Background: Globally, an alarming number of pharmaceutically active compounds are now routinely added to the street drugs of abuse, cocaine and heroin. In some cases, seventeen (17) or more potentially toxic compounds are found in a single street purchased bag or block of cocaine or heroin. Pharmacologically active compounds, impurities, or breakdown products from drug manufacturing and industrial chemicals (collectively referred to as toxic adulterants) are now found in street drugs.

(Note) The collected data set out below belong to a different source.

-- ==== Sys2Proof/Machine/Operands.lean ====
section
/-! DEFINITION. Views of the operands: limbs and bytes of a Value128 (00_scope.md R10, 10_state.md R24),
the staged set, the string and the alphabet (R41, R43, R44), the symbol lookups (40_alphabet.md R136) and
the effective pad length (42_encoder.md R181). -/

namespace Sys2Proof.Machine

/-- `limb_k(v) = v[127-32k : 96-32k]`, limb 0 the most significant (R10). -/
def limb (v : Value) (k : Fin 4) : Word := v.extractLsb' (96 - 32 * k.val) 32

/-- `byte_b(v) = v[127-8b : 120-8b]`, byte 0 the most significant (R10, R75). -/
def valueByte (v : Value) (b : Fin 16) : BitVec 8 := v.extractLsb' (120 - 8 * b.val) 8

/-- `l0 ++ l1 ++ l2 ++ l3` (R24). -/
def ofLimbs (l0 l1 l2 l3 : Word) : Value := l0 ++ l1 ++ l2 ++ l3

/-- A value with limb k replaced: a host write of VALk (R23, R24). -/
def setLimb (v : Value) (k : Fin 4) (x : Word) : Value :=
  match k with
  | 0 => ofLimbs x (limb v 1) (limb v 2) (limb v 3)
  | 1 => ofLimbs (limb v 0) x (limb v 2) (limb v 3)
  | 2 => ofLimbs (limb v 0) (limb v 1) x (limb v 3)
  | 3 => ofLimbs (limb v 0) (limb v 1) (limb v 2) x

/-- `v[63:0]`. -/
def low64 (v : Value) : Wide := v.extractLsb' 0 64

/-- `v[127:64]`. -/
def high64 (v : Value) : Wide := v.extractLsb' 64 64

/-- `ALPHA[0..NBASE-1]` (R41). -/
def State.symbols (s : State) : List Word := s.alpha.toList.take s.nbase.toNat

/-- `ASTAGE[0..ASTAGE_CNT-1]` (R43). -/
def State.staged (s : State) : List Word := s.astage.toList.take s.astageCnt.toNat

/-- `STRBUF[0..STRLEN-1]` (R44). -/
def State.string (s : State) : List Word := s.strbuf.toList.take s.strlen.toNat

/-- The position of the first entry equal to `c`, counting from `i`. -/
def findSymbol (c : Word) : List Word → Nat → Option Nat
  | [], _ => none
  | a :: rest, i => if a = c then some i else findSymbol c rest (i + 1)

/-- `index_of(c)` (R136); `none` is ABSENT. -/
def indexOf (s : State) (c : Word) : Option Nat := findSymbol c s.symbols 0

/-- `ALPHA[d]` for a digit index d (R136, R186). -/
def State.symbolAt (s : State) (d : Word) : Word := (s.alpha[d.toNat]?).getD 0#32

/-- The effective pad length p (R181); `none` where LENGTH_RANGE is raised (R182). -/
def effectivePad (s : State) (usePad : Bool) : Option Nat :=
  if usePad then
    if s.padlen.toNat > Config.strMax then none else some s.padlen.toNat
  else some s.defpad.toNat

/-- Every register and file entry of the block: what an open value may depend on (log 5). -/
def State.words (s : State) : List Word :=
  [s.cmd, s.errIdx, s.nbase, s.defpad, limb s.val 0, limb s.val 1, limb s.val 2, limb s.val 3,
   limb s.res 0, limb s.res 1, limb s.res 2, limb s.res 3, s.opm, s.opa, s.rin, s.rem, s.padlen,
   s.strlen, s.ndig, s.astageCnt] ++ s.astage.toList ++ s.alpha.toList ++ s.strbuf.toList

end Sys2Proof.Machine
end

They include, but are not limited to: antipsychotics, antidepressants, anxiolytics, antihistamines, anthelmintics, anesthetics, antiinflammatorys, antipyretics, analgesics, antispasmodics, antiarrhythmics, antimalarials, veterinary medications, bronchodilators, expectorants, sedatives, muscle relaxers, natural/synthetic hallucinogens, decongestants, new psychoactive substances (NPS), industrial compounds, fungicides, and impurities in the manufacturing process. All can be found within a single street purchase of heroin or cocaine. Routine clinical or workplace drug testing will not detect all these toxic adulterants. Only specialty forensic tests, specifically ordered, will detect them. The synergistic effect on the human body of such an unprecedented combination of pharmacologically active compounds is unknown and potentially deadly. This is especially seen in daily substance users who are exposed to these combinations multiple times a day over an extended period of time. Individuals with substance use disorders (SUDs) have several co-occurring health problems that make them more susceptible to COVID-19, including compromised immune, pulmonary, cardiovascular, and respiratory systems. These problems are high-risk factors for the acquisition of COVID-19 infection and more serious complications from the virus, including hospitalization and death.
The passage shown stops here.